How can I return only the records with the latest upload_date(s) from the data below?
My data is as follows:
upload_date |day_name |rows_added|row_count_delta|days_since_last_update|
----------------------- --------- ---------- --------------- ----------------------
2022-05-01 00:00:00.000|Sunday | 526043| | |
2022-05-02 00:00:00.000|Monday | 467082| -58961| 1|
2022-05-02 15:58:54.094|Monday | 421427| -45655| 0|
2022-05-02 18:19:22.894|Monday | 421427| 0| 0|
2022-05-03 16:54:04.136|Tuesday | 496021| 74594| 1|
2022-05-03 18:17:27.502|Tuesday | 496021| 0| 0|
2022-05-04 18:19:26.392|Wednesday| 487154| -8867| 1|
2022-05-05 18:18:15.277|Thursday | 489713| 2559| 1|
2022-05-06 16:15:39.518|Friday | 489713| 0| 1|
2022-05-07 16:18:00.916|Saturday | 482955| -6758| 1|
My desired results should be:
upload_date |day_name |rows_added|row_count_delta|days_since_last_update|
----------------------- --------- ---------- --------------- ----------------------
2022-05-01 00:00:00.000|Sunday | 526043| | |
2022-05-02 18:19:22.894|Monday | 421427| 0| 0|
2022-05-03 18:17:27.502|Tuesday | 496021| 0| 0|
2022-05-04 18:19:26.392|Wednesday| 487154| -8867| 1|
2022-05-05 18:18:15.277|Thursday | 489713| 2559| 1|
2022-05-06 16:15:39.518|Friday | 489713| 0| 1|
2022-05-07 16:18:00.916|Saturday | 482955| -6758| 1|
NOTE only the latest upload_date for 2022-05-02 and 2022-05-03 should be in the result set.
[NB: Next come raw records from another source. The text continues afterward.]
-- ==== Sys2Proof/Certificates/Slice0/Obligations.lean ====
section
/-!
DEFINITION. The statements for the provers. Statements about packets say what a command that nothing refuses does to the state; those about
pipeline instructions what an instruction does that its group has fetched; those about events what an event does that occurs. Each names
the whole next state, so that everything that its equation does not mention is unchanged.
-/
open Sys2Proof Sys2Proof.Machine

/-- A step takes the command at the front of the queue and runs it on the machine with the rest of the queue. -/
def Obligations.StepRunsTheFrontCommand : Prop :=
  ∀ (c : Instr) (rest : List Instr) (s : State), s.pending = c :: rest → step s = exec c { s with pending := rest }

/-- With no command waiting a step lets 10 ns pass and changes nothing else. The model's choice (log entry 1): the spec gives the block a
clock of 10 ns and no step of its own. -/
def Obligations.StepWithoutACommandLetsTimePass : Prop :=
  ∀ s : State, s.pending = [] → step s = .next { s with now := s.now + 1 }

/-- No command touches the queue of the commands that wait behind it, so that commands run first in, first out: after a step the queue is
what stood behind its front. -/
def Obligations.CommandsRunInOrder : Prop :=
  (∀ (c : Instr) (s t : State), exec c s = .next t → t.pending = s.pending) ∧
    ∀ (c : Instr) (rest : List Instr) (s t : State), s.pending = c :: rest → step s = .next t → t.pending = rest

/-- The machine stops nowhere but at a command that names a unit which the module does not have: no command is refused, a fault is that of
such a unit, and the command that meets it is not well formed. -/
def Obligations.OnlyMissingUnitsStop : Prop :=
  ∀ (c : Instr) (s : State), (∀ r, exec c s ≠ .refused r) ∧
    ∀ f, exec c s = .fault f → f = .noSuchUnit ∧ wellFormed c = false

/-- A machine whose waiting commands are all well formed takes any number of steps without a stop, and those that still wait stay well
formed: from every state, not only from reset. -/
def Obligations.WellFormedCommandsNeverStop : Prop :=
  (∀ s : State, queueWellFormed s = true → ∃ t, step s = .next t ∧ queueWellFormed t = true) ∧
    ∀ (n : Nat) (s : State), queueWellFormed s = true → safeRun n s = true

/-- What reset leaves: nothing has run and nothing waits, no memory lists a byte and each is in its canonical form, queue 1 is the only
queue and the device Context the only Context, no Kit, object, Sequence, core or command is there, the beat does not run, the input is not
mated, and no stage of start-up has ended. What the spec gives no value for at power-up is the model's choice (log entry 7). -/
def Obligations.ResetHoldsNoWork : Prop :=
  State.reset.pending = [] ∧ State.reset.now = 0 ∧ queueWellFormed State.reset = true ∧
    State.reset.mem.t1 = [] ∧ State.reset.mem.t2 = [] ∧ State.reset.mem.companion = [] ∧
    Memory.wf zeroByte State.reset.mem.t1 = true ∧ Memory.wf zeroByte State.reset.mem.t2 = true ∧
    State.reset.queues.map (·.1) = [1] ∧ State.reset.contexts.map (·.1) = [65535] ∧ State.reset.kits = [] ∧
    State.reset.objects = [] ∧ State.reset.sequences = [] ∧ State.reset.commands = [] ∧ State.reset.lists = [] ∧
    State.reset.cores = [] ∧ State.reset.beat.running = false ∧ State.reset.beat.period = 25000 ∧
    State.reset.power.input = InputState.reset ∧ State.reset.boot.stage1 = false ∧ State.reset.boot.released = false

/-- Every multi-byte field of a packet, a record or a register window is little-endian and its offset counts bytes from the first byte (00
R4): a field reads as the sum of its bytes, each by its weight, and what is written as a field of n bytes reads as the same number modulo
256^n wherever it stands. -/
def Obligations.FieldsAreLittleEndian : Prop :=
  (∀ (bytes : List Byte) (offset n : Nat),
    field bytes offset n = ((List.range n).map fun i => (bytes.getD (offset + i) 0).toNat * 256 ^ i).sum) ∧
  ∀ (before after : List Byte) (n v : Nat), field (before ++ leBytes n v ++ after) before.length n = v % 256 ^ n

/-- Words written out bit by bit from the instruction layout of 04 Table 4-3, with CLASS, OP, PNEG and PRED, DST, SRC0, SRC1, SRC2 and
IMM20 in that order, and the instructions that they stand for: one of each class (04 Tables 4-4, 4-7 and 4-10; 05 Table 5-7; 06 Table
6-3). A reserved class stands for none. -/
def Obligations.WordsStandForInstructions : Prop :=
  pipelineInstr 5 2 0b0000_00000000_0_111_0000001_0000010_0000011_0000000_00000000000000000000#64 =
      some (.iadd { core := 5, group := 2, pneg := false, pred := 7, dst := 1, src0 := 2, src1 := 3, src2 := 0, imm := 0 }) ∧
    pipelineInstr 5 2 0b0000_00010100_1_011_0000101_0000010_0000011_0000000_00000000000000000000#64 =
      some (.icmp 4 { core := 5, group := 2, pneg := true, pred := 3, dst := 5, src0 := 2, src1 := 3, src2 := 0, imm := 0 }) ∧
    pipelineInstr 5 2 0b0001_00000011_0_111_0001000_0001001_0001010_0001011_00000000000000000000#64 =
      some (.fmac { core := 5, group := 2, pneg := false, pred := 7, dst := 8, src0 := 9, src1 := 10, src2 := 11, imm := 0 }) ∧
    pipelineInstr 5 2 0b0010_00000010_0_111_0000001_0000010_0000000_0000000_00000000000000000000#64 =
      some (.rsqrt { core := 5, group := 2, pneg := false, pred := 7, dst := 1, src0 := 2, src1 := 0, src2 := 0, imm := 0 }) ∧
    pipelineInstr 5 2 0b0011_00000001_0_111_1111111_0000000_0000000_0000000_00000000000000010111#64 =
      some (.movs { core := 5, group := 2, pneg := false, pred := 7, dst := 127, src0 := 0, src1 := 0, src2 := 0, imm := 0x17 }) ∧
    pipelineInstr 5 2 0b0100_00000100_0_111_0000000_0000000_0000000_0000000_00000000000000000000#64 =
      some (.endThreads { core := 5, group := 2, pneg := false, pred := 7, dst := 0, src0 := 0, src1 := 0, src2 := 0, imm := 0 }) ∧
    pipelineInstr 5 2 0b0101_00000001_0_111_0000000_0000010_0000000_0000100_10000000000000000001#64 =
      some (.cst { core := 5, group := 2, pneg := false, pred := 7, dst := 0, src0 := 2, src1 := 0, src2 := 4, imm := 0x80001 }) ∧
    pipelineInstr 5 2 0b0110_00000010_0_111_0000000_0000010_0000011_0000100_11000000000000000000#64 =
      some (.st { core := 5, group := 2, pneg := false, pred := 7, dst := 0, src0 := 2, src1 := 3, src2 := 4, imm := 0xC0000 }) ∧
    pipelineInstr 5 2 0b0111_00010101_0_111_0000000_0000010_0000011_0000100_00000000000000000000#64 =
      some (.acas true { core := 5, group := 2, pneg := false, pred := 7, dst := 0, src0 := 2, src1 := 3, src2 := 4, imm := 0 }) ∧
    pipelineInstr 5 2 0b1000_00000100_0_111_0000000_0000000_0000000_0000000_00000000000000000000#64 =
      some (.nop { core := 5, group := 2, pneg := false, pred := 7, dst := 0, src0 := 0, src1 := 0, src2 := 0, imm := 0 }) ∧
    pipelineInstr 5 2 0b1001_00000001_0_111_0000000_0001000_0010000_0011000_00000000010110000100#64 =
      some (.mma { core := 5, group := 2, pneg := false, pred := 7, dst := 0, src0 := 8, src1 := 16, src2 := 24, imm := 0x00584 }) ∧
    pipelineInstr 5 2 0b1010_00000000_0_111_0000010_0000100_0000110_0001000_00000000000000000000#64 =
      some (.tload { core := 5, group := 2, pneg := false, pred := 7, dst := 2, src0 := 4, src1 := 6, src2 := 8, imm := 0 }) ∧
    pipelineInstr 5 2 0b1111_00000000_0_111_0000000_0000000_0000000_0000000_00000000000000000000#64 = none

/-- A pipeline instruction that is well formed has a word, and the group that fetches that word issues that very instruction, with every
field at every value (04 R102, Tables 4-3, 4-7, 4-10; 05 Table 5-7; 06 Table 6-3). What an LD's core code finds is no part of its word. -/
def Obligations.PipelineWordsRoundTrip : Prop :=
  ∀ (x : Instr) (cls op : Nat) (i : Ins), opcodeWord x = some (cls, op, i) → wellFormed x = true → (∀ e j, x = .ld e j → e = 0) →
    ∃ w, pipelineWord x = some w ∧ pipelineInstr i.core i.group w = some x

/-- A word that stands for an instruction is the word of that instruction and of no other: decoding drops no bit (04 R102, R103). -/
def Obligations.PipelineWordsHaveOneMeaning : Prop :=
  ∀ (core group : Nat) (w : BitVec 64) (x : Instr), pipelineInstr core group w = some x → pipelineWord x = some w

/-- A packet whose OPCODE Table 11-8 does not have is read and refused with ST_BAD_OPCODE, whatever else it holds (11 R267, R269). A
command that a virtual function may not issue is refused with ST_NOT_PERMITTED, whatever its parameters are (11 R268, R269, Table 11-9).
-/
def Obligations.PacketsAreRefusedByOpcode : Prop :=
  (∀ (q code : Nat) (p : Packet) (s : State), s.reads (.undefinedOpcode code) q p = true →
    exec (.undefinedOpcode q code p) s = .next (s.after (s.concluded (.undefinedOpcode code) q p (.refuse stBadOpcode 0 0)))) ∧
  (∀ (op : Op) (q : Nat) (p : Packet) (s : State), (∀ n, op ≠ .undefinedOpcode n) → s.reads op q p = true →
    permitted op (s.queue q).function = false →
    exec (op.row q p) s = .next (s.after (s.concluded op q p (.refuse stNotPermitted 0 0))))

/-- A permitted packet with a reserved field that is not zero is refused with ST_BAD_PARAM, and DETAIL names that field, where nothing
else refuses the command (11 R259, R260, R269). A well-formed, permitted command in a queue of a lost Context is refused with
ST_CONTEXT_LOST where it names nothing wrong, unless it is one that a lost Context still takes (11 R270). -/
def Obligations.PacketsAreRefusedAfterTheirParameters : Prop :=
  (∀ (op : Op) (q : Nat) (p : Packet) (s : State) (o : Nat), (∀ n, op ≠ .undefinedOpcode n) → s.reads op q p = true →
    permitted op (s.queue q).function = true → malformed (s.atHead op q p) = some o →
    (∀ st d r, effectOf op (s.callOf op q p) (s.onRead op q p) ≠ .refuse st d r) →
    exec (op.row q p) s = .next (s.after (s.concluded op q p (.refuse stBadParam o 0)))) ∧
  (∀ (op : Op) (q : Nat) (p : Packet) (s : State), (∀ n, op ≠ .undefinedOpcode n) → s.reads op q p = true →
    permitted op (s.queue q).function = true → malformed (s.atHead op q p) = none →
    (s.onRead op q p).lostContext (s.queue q).context = true → (s.onRead op q p).lossExempt (s.atHead op q p) = false →
    (∀ st d r, effectOf op (s.callOf op q p) (s.onRead op q p) ≠ .refuse st d r) →
    exec (op.row q p) s = .next (s.after (s.concluded op q p (.refuse stContextLost 0 0))))

/-- DEVICE_NOP, QUEUE_STOP, QUEUE_START and QUEUE_QUERY (11 R267, R272, Tables 11-10 and 11-11), QUEUE_CREATE of a FREE queue named or
chosen (11 R271, R272), and QUEUE_DESTROY, which waits for the commands of its queue (11 Table 11-11): read at HEAD under the conditions
that the tables state, each has its own effect. -/
def Obligations.QueueCommandsComplete : Prop :=
  Completes .deviceNop .deviceNop (fun _ _ => True) (fun _ s => s) (fun _ _ => 0) ∧
  Completes .queueStop .queueStop
    (fun c s => c.queueDenied s (c.arg 0) = false ∧ c.arg 0 < 1048576 ∧ (s.queue (c.arg 0)).mode = .active ∧
      s.lostContext (s.queue (c.arg 0)).context = false)
    (fun c s => s.modQueue (c.arg 0) fun k => { k with mode := .stopped, leaf := false }) (fun _ _ => 0) ∧
  Completes .queueStart .queueStart
    (fun c s => c.queueDenied s (c.arg 0) = false ∧ c.arg 0 < 1048576 ∧
      ((s.queue (c.arg 0)).mode = .stopped ∨ (s.queue (c.arg 0)).mode = .broken) ∧
      s.lostContext (s.queue (c.arg 0)).context = false)
    (fun c s => s.modQueue (c.arg 0) fun k => { k with mode := .active, head := c.arg 1, tail := c.arg 1 }) (fun _ _ => 0) ∧
  Completes .queueCreate .queueCreate
    (fun c s =>
      (c.physical = true ∨ (c.arg 7 = c.function ∧ (c.arg 0 = 0xFFFFFFFF ∨ s.inRange c.function (c.arg 0) = true))) ∧
      ((c.arg 0 = 0xFFFFFFFF ∧ (s.lowestFreeQueue (c.arg 7)).isSome = true) ∨
        (c.arg 0 < 1048576 ∧ s.inRange (c.arg 7) (c.arg 0) = true ∧ tget s.queues (c.arg 0) = none)) ∧
      4 ≤ c.arg 1 ∧ c.arg 1 ≤ 16 ∧ (c.arg 2 = 1 → c.arg 1 ≤ 10 ∧ c.arg 7 = 0 ∧ c.arg 5 = 0 ∧
        (s.queues.filter (·.2.management)).length < 256) ∧
      c.arg 2 ≤ 1 ∧ 1 ≤ c.arg 3 ∧ c.arg 3 ≤ 64 ∧ c.arg 4 ≤ 31 ∧
      (c.arg 2 ≠ 1 → c.arg 5 % 4096 = 0 ∧ s.nameable false (s.context (c.arg 6)).partition (c.arg 5) (64 * 2 ^ c.arg 1) = true) ∧
      (s.context (c.arg 6)).mode = .active ∧ ((s.context (c.arg 6)).function = c.arg 7 ∨ c.arg 6 = 65535) ∧ c.arg 7 ≤ 4095 ∧
      (c.physical = true ∨ (s.context (c.arg 6)).function = c.function) ∧
      s.chimesInside (s.context (c.arg 6)).partition (c.arg 8) (c.arg 9) = true ∧ 1 ≤ c.arg 9 ∧ c.arg 9 ≤ 4194304 ∧
      s.lostContext (c.arg 6) = false)
    (fun c s =>
      let e : Queue :=
        { ringBase := c.arg 5, head := 0, tail := 0, kit := 0xFFFFFFFF, context := c.arg 6,
          partition := (s.context (c.arg 6)).partition, log2Size := c.arg 1, function := c.arg 7, completionRing := c.arg 4,
          mode := .active, chimeBase := c.arg 8, chimeCount := c.arg 9, ownChimeBase := c.arg 8, ownChimeCount := c.arg 9,
          weight := c.arg 3, management := c.arg 2 == 1, leaf := false, returned := 0, recent := [], peer := c.queue.peer }
      { s with queues := tset s.queues (if c.arg 0 = 0xFFFFFFFF then (s.lowestFreeQueue (c.arg 7)).getD 0 else c.arg 0) e })
    (fun c s => if c.arg 0 = 0xFFFFFFFF then (s.lowestFreeQueue (c.arg 7)).getD 0 else c.arg 0) ∧
  Waits .queueDestroy .queueDestroy
    (fun c s => c.queueDenied s (c.arg 0) = false ∧ c.arg 0 < 1048576 ∧ (s.queue (c.arg 0)).mode ≠ .free ∧
      (s.queue (c.arg 0)).mode ≠ .draining ∧ (s.queue (c.arg 0)).bound = false)
    (fun c s => if s.outstanding (c.arg 0) c.cmd.id = 0 then s
      else s.modQueue (c.arg 0) fun k => { k with mode := .draining, leaf := false })
    (fun c _ => .queueDestroy (c.arg 0)) (fun _ _ => 0) ∧
  Completes .queueQuery .queueQuery
    (fun c s => c.queueDenied s (c.arg 0) = false ∧ c.arg 0 < 1048576 ∧ c.takesResult s 1 128 ∧
      ((s.queue (c.arg 0)).mode = .free ∨ s.lostContext (s.queue (c.arg 0)).context = false))
    (fun c s => s.writeResult (c.arg 1) (s.queueBytes (c.arg 0))) (fun _ _ => 0)

/-- QUEUE FFFFFFFFh stands for the lowest FREE queue of the function's range (11 R271, 17 R394). -/
def Obligations.LowestFreeQueueIsTheLowest : Prop :=
  ∀ (s : State) (f n : Nat), s.lowestFreeQueue f = some n →
    tget s.queues n = none ∧ s.inRange f n = true ∧
      ∀ m, (if f = 0 then 0 else (s.function f).firstQueue) ≤ m → m < n →
        ¬(tget s.queues m = none ∧ s.inRange f m = true)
CodePudding user response:
You can use a window function to PARTITION
by day (casting the timestamp to a date) and sort the results by most recent first by ordering by upload_date descending. Using ROW_NUMBER()
it will assign a 1
to the most recent record per date. Then just filter on that row number. Note that I am assuming the datatype for upload_date is TIMESTAMP
in this case.
SELECT
*
FROM (
SELECT
your_table.*,
ROW_NUMBER() OVER (PARTITION BY CAST(upload_date AS DATE)
ORDER BY upload_date DESC) rownum
FROM your_table
)
WHERE rownum = 1
CodePudding user response:
WITH cte AS (
SELECT
max(upload_date) OVER (PARTITION BY upload_date::date),
upload_date,
day_name,
rows_added,
row_count_delta,
days_since_last_update
FROM test101 ORDER BY 1
)
SELECT
upload_date,
day_name,
rows_added,
row_count_delta,
days_since_last_update
FROM
cte
WHERE
max = upload_date;
CodePudding user response:
This is more verbose but I find it easier to read and build:
SELECT *
FROM mytable t1
JOIN (
SELECT CAST(upload_date AS DATE) day_date, MAX(upload_date) max_date
FROM mytable
GROUP BY day_date) t2
ON t1.upload_date = t2.max_date AND
CAST(upload_date AS DATE) = t2.day_date;
I don't know about perfomance right away, but I suspect the window function is worse because you will need to order by
, which is usually a slow operation unless your table already have an index for doing so.